Stacktrace#07cloudflare/pingora

The 10ms Tick Under Pingora

Round every deadline to a 10ms bucket, share one timer across everyone in that bucket, sweep it all from one thread. 27x cheaper than tokio.

7 min read

Cloudflare's nginx replacement burns through millions of timeouts a second, most of which never fire. Their fix: round every deadline to the next 10ms, share one timer across everyone waiting for that slot, and let a single background thread sweep the whole thing. Result: timeouts that cost 4 nanoseconds instead of 107.

A Quick Word On Pingora

If you haven't heard of it: pingora is the Rust HTTP proxy that Cloudflare wrote to replace nginx at their edge. They open-sourced it in 2024 after years of running it in production. It serves a meaningful slice of the internet, north of 40 million requests per second on a normal day, somewhere over a trillion requests every 24 hours.

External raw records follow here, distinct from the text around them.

-- ==== Sys2Proof/Machine/Pair.lean ====
section
/-! DEFINITION. The pair at its boundaries: entry into a role, the end of a pair, splits, takeovers with what they merge, and
the state that a rejoin carries over (R364, R367, R375 to R381). -/

namespace Sys2Proof.Machine
open Sys2Proof

/-! ## Pins and roles (R356, R364) -/

/-- `lead_sel` and `twin_lead[0]` take a level together (R356). -/
def setLead (on : Bool) (s : State) : State := { s with pins := { s.pins with leadSel := on, twinLead0 := on } }

/-- The device is in its role from this boundary on. -/
def takeRole (pairId : BitVec 16) (index role : BitVec 8) (f : Fitness) (s : State) : State :=
  { s with twn := { s.twn with
    role := role, pairId := pairId, index := index, fitness := f, cause := 0, pairing := none
    peerFit := BitVec.ofNat 8 (fitCode f), leadV := [], ownV := [], sealed_ := false, selfRuled := [], outcomes := []
    records := [], handover := none, handoverAck := false, failed := false, swapped := none
    forwarding := role == 1#8 } }

/-- A device in STANDBY starts service in a mode: its boundary is a common starting state (R54, R420). -/
def startService (m : Mode) (cause : Nat) (s : State) : State := commonStart (setMode m cause s)

/-- A lead enters LEAD: from STANDBY at a common starting state, with a FIT sillage; from SOLO without interruption, with a
sillage that is to join. -/
def enterLead (pairId : BitVec 16) (index : BitVec 8) (s : State) : State :=
  if s.nose.mode == .solo then takeRole pairId index 1 .unfit (setLead true (setMode .lead 3 s))
  else if s.nose.mode == .standby then takeRole pairId index 1 .fit (setLead true (startService .lead 3 s))
  else s

/-- A sillage enters SILLAGE from STANDBY: FIT at a cold pairing, PREPARING at a rejoin. -/
def enterSillage (pairId : BitVec 16) (index : BitVec 8) (f : Fitness) (s : State) : State :=
  if s.nose.mode == .standby then takeRole pairId index 2 f (startService .sillage 3 s) else s

/-- TWIN.PAIR takes effect at S (R364). -/
def applyTwinEnter (pairId : BitVec 16) (index role : BitVec 8) (s : State) : State :=
  if role = 0#8 then enterLead pairId index s else enterSillage pairId index .fit s

/-- TWIN.UNPAIR takes effect at S: the lead enters SOLO, the sillage STANDBY. -/
def applyUnpair (s : State) : State :=
  if s.nose.mode == .lead then setMode .solo 4 (setLead false (leavePair (refuseWaits s)))
  else if s.nose.mode == .sillage then pairToStandby 4 s
  else s

/-- After a split the device with INDEX 1 enters SILLAGE as UNFIT (R378). -/
def applySplit (s : State) : State :=
  if s.nose.mode == .lead then
    let s := refuseWaits (goUnfit 3 (setMode .sillage 6 (setLead false s)))
    tbLose { s with twn := { s.twn with role := 2, cause := 3, forwarding := false, handover := none, handoverAck := false } }
  else s
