-- ==== Sys2Proof/Certificates/Slice0/Obligations.lean ====
section
/-! DEFINITION. The statements for the provers. -/

open Sys2Proof Sys2Proof.Machine

/-- NOSE.INFO, FORMULA.STATUS, BOOT.RECORDS, LINK.STATUS, PORT.STATUS, SQ.STATUS, MEM.STATUS and TWIN.STATUS answer with
what they report and change nothing but the mailbox's own parts. -/
def Obligations.StatusReadsReport : Prop :=
  ∀ (s : State) (h : Hdr),
    (Accepts 0x0201 h modesBYOLM s →
      Completes (.noseInfo h) s fun t => MailOnly s t ∧ Replied 0x0201 h stOk (noseInfo s) none 0 s t)
    ∧ (Accepts 0x0403 h modesYOLM s →
      Completes (.formulaStatus h) s fun t => MailOnly s t ∧ Replied 0x0403 h stOk (formulaStatus s) none 0 s t)
    ∧ (Accepts 0x3A01 h modesBYOLM s →
      Completes (.bootRecords h) s fun t => MailOnly s t ∧ Replied 0x3A01 h stOk
        ([.num 1 s.boot.records.length, .num 3 0] ++ s.boot.records.map (fun r => .str (leBytes 32 r.toNat))) none 0 s t)
    ∧ (Accepts 0x1003 h modesYOLM s →
      Completes (.linkStatus h) s fun t => MailOnly s t ∧ Replied 0x1003 h stOk
        ((List.range 256).map (fun e => .num 4 (laneStatus s e))) none 0 s t)
    ∧ (Accepts 0x1902 h modesYOLM s →
      Completes (.portStatus h) s fun t => MailOnly s t ∧ Replied 0x1902 h stOk
        ((List.range 6).map (fun p => .num 4 (portStatusWord s p))) none 0 s t)
    ∧ (Accepts 0x1B01 h modesYOLM s →
      Completes (.sqStatus h) s fun t => MailOnly s t ∧ Replied 0x1B01 h stOk
        ((List.range 16).map (fun i => .num 1 (fifoOf s i).stages.length)) none 0 s t)
    ∧ (Accepts 0x2202 h modesYOLM s →
      Completes (.memStatus h) s fun t => MailOnly s t ∧ Replied 0x2202 h stOk (memStatus s) none 0 s t)
    ∧ (Accepts 0x2805 h modesYOLM s →
      Completes (.twinStatus h) s fun t => MailOnly s t ∧ Replied 0x2805 h stOk (twinStatus s) none 0 s t)

/-- LEASE.STATUS reports the lease as it stands once the command itself, taken from the holder, has restarted the timer
(R389); TIME.STATUS reports the time base, with a free value for PORT where no port is selected; MEM.DIAG the capture of the
last freeze, or free values before the first; DD.STATUS the ring, unless the controller is frozen; COUNTER.READ the counters it
names, with the command itself already counted in NOS_COMMANDS, a range beyond the counter's scope being ST_BAD_FIELD
(R402). -/
def Obligations.StateReadsReport : Prop :=
  ∀ (s : State) (h : Hdr),
    (Accepts 0x0103 h modesBYOLM s →
      Completes (.leaseStatus h) s fun t => MailOnly s t ∧ Replied 0x0103 h stOk
        (leaseStatus { s with nose := { s.nose with leaseAt := if holdsLease h.src s then s.tb.t40 else s.nose.leaseAt } })
        none 0 s t)
    ∧ (Accepts 0x2004 h modesYOLM s →
      Completes (.timeStatus h) s fun t =>
        MailOnly { s with fresh := s.fresh + (if s.tb.port.isSome then 0 else 1) } t
        ∧ Replied 0x2004 h stOk
          [.num 1 (tbStateCode s.tb.st),
           .num 1 (s.tb.port.elim (wrapN 8 (Config.freeValue 1 s.fresh)) (fun p => p.val)), .num 2 s.tb.epoch.toNat,
           .num 1 s.tb.gmClass.toNat, .num 3 0, .num 6 (fullTime s.tb.t40).1.toNat, .num 4 (fullTime s.tb.t40).2.1.toNat,
           .num 2 ((fullTime s.tb.t40).2.2 / 2 ^ 36), .num 9 (tbCounter s).toNat, .num 7 0, sfld 8 (sixteenths s.tb.theta),
           sfld 8 (sixteenths s.tb.mpd), sfld 8 (sixteenths s.tb.mref), sfld 8 (roundRat (s.tb.fc * 65536)),
           sfld 8 (roundRat (s.tb.slew * 65536)), .num 6 s.tb.inc.toNat, .num 2 0, .num 8 s.tb.gm.toNat,
           sfld 8 (asymOf s 0), sfld 8 (asymOf s 1), .num 6 s.tb.ratio.toNat, .num 2 0] none 0 s t)
    ∧ (Accepts 0x2203 h modesYOLM s →
      Completes (.memDiag h) s fun t =>
        (∀ d, s.mem.diag = some d → MailOnly s t ∧ ∃ cmds, cmds.length = 64 ∧ Replied 0x2203 h stOk
          ([.num 1 d.cause.toNat, .num 1 d.pc, .num 1 d.sid, .num 1 d.bank, .num 2 d.row, .num 1 d.col, .num 1 0,
            .num 8 d.synd.toNat] ++ cmds) none 0 s t)
        ∧ (s.mem.diag = none → MailOnly { s with fresh := s.fresh + 1 } t
          ∧ ∃ pay, pay.length = 72 ∧ Replied 0x2203 h stOk pay none 0 s t))
    ∧ (Accepts 0x1703 h modesOLM s →
      Completes (.ddStatus h) s fun t => MailOnly s t ∧
        if s.mem.st = .frozen then Replied 0x1703 h stUnavailable [] none 0 s t
        else Replied 0x1703 h stOk
          [.num 2 s.dd.i, .num 2 s.dd.n, .num 4 ((retained s).head?.elim 0 (fun b => (stampOfLin b).toNat)),
           .num 4 ((retained s).getLast?.elim 0 (fun b => (stampOfLin b).toNat)),
           .num 4 (s.dd.mark.elim 0 (fun m => m.toNat)),
           .num 1 ((if (retained s).isEmpty then 0 else 1) + (if s.dd.mark.isSome then 2 else 0)), .num 3 0] none 0 s t)
    ∧ (∀ counter first n : BitVec 16, Accepts 0x0501 h modesYOLM s →
      Completes (.counterRead h counter first n) s fun t => MailOnly s t ∧
        if counterRangeOk counter first n then
          Replied 0x0501 h stOk
            ((List.range n.toNat).map (fun i => .num 8 (counterGet (count 0xD00 0 s) counter.toNat (first.toNat + i)))) none 0 s t
        else Replied 0x0501 h stBadField [] none 0 s t)

/-- VERDICT.READ, EVENT.READ and ERROR.READ compare FIRST with the numbers of the records held: a held record gives the
records from it on, at most COUNT; a number up to 2^31 - 1 after the newest gives none; any other is ST_NOT_RETAINED (R478). -/
def Obligations.RecordReads : Prop :=
  ∀ (s : State) (h : Hdr) (first : BitVec 32) (n : BitVec 16), 1 ≤ n.toNat →
    (Accepts 0x0601 h modesOLM s → n.toNat ≤ 160 →
      Completes (.verdictRead h first n) s fun t => MailOnly s t ∧
        ReadsFrom (heldVerdicts s) (s.frm.verdictSeq - 1) first n.toNat 0x0601 h s t)
    ∧ (Accepts 0x0701 h modesBYOLM s → n.toNat ≤ 63 →
      Completes (.eventRead h first n) s fun t => MailOnly s t ∧
        ReadsFrom (heldEvents s) (s.nose.evtSeq - 1) first n.toNat 0x0701 h s t)
    ∧ (Accepts 0x0801 h modesBYOLM s → n.toNat ≤ 63 →
      Completes (.errorRead h first n) s fun t => MailOnly s t ∧
        ReadsFrom (heldErrors s) (s.err.index - 1) first n.toNat 0x0801 h s t)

Cloudflare's edge sits between you and most of the websites you visit. When you load a page, your browser is almost certainly talking to pingora first, and pingora is talking to the actual website on your behalf. So when we say it processes "a lot" of HTTP, we mean it. The numbers in this post aren't a microbenchmark trying to look good. They're real costs that show up in real bills when you multiply them by a few million per second per server.

What makes pingora interesting (and why we're reading its source) is that they didn't just rewrite nginx in Rust. They kept the parts of the design that worked and quietly threw out the parts that didn't scale to their workload. The timer is one of those parts. They saw nginx using a classic data structure, they saw tokio using a classic data structure, and they decided neither was cheap enough.

Every Connection Has a Timer

A proxy spends most of its time waiting. It waits for the client to finish sending. It waits for the upstream to respond. It waits for the body to drain. Each wait has a deadline: if nothing happens by then, give up.

In Rust async code that looks like:

let result = tokio::time::timeout(
  Duration::from_secs(5),
  read_from_socket(),
).await;

That timeout call is doing two things at once. It's polling your real work (the read), and in parallel it's arming a stopwatch. Whichever finishes first wins.

Now zoom out. Pingora runs at Cloudflare's edge. A single box is serving tens of thousands of concurrent connections, each one creating and tearing down little timers constantly: one for the read, one for the write, one for the keepalive, one for the upstream connect, one for the TLS handshake. Most of these timers are armed, the IO completes, and the timer is cancelled before it ever fires.

This is the worst possible workload for a stopwatch. You're creating it, you're never going to use it, and you're throwing it away. At a few hundred per second, fine. At millions per second, the stopwatch becomes the bottleneck.

What Tokio Does

Tokio's timer is good. It uses a hierarchical timer wheel, which is the textbook fast data structure for this.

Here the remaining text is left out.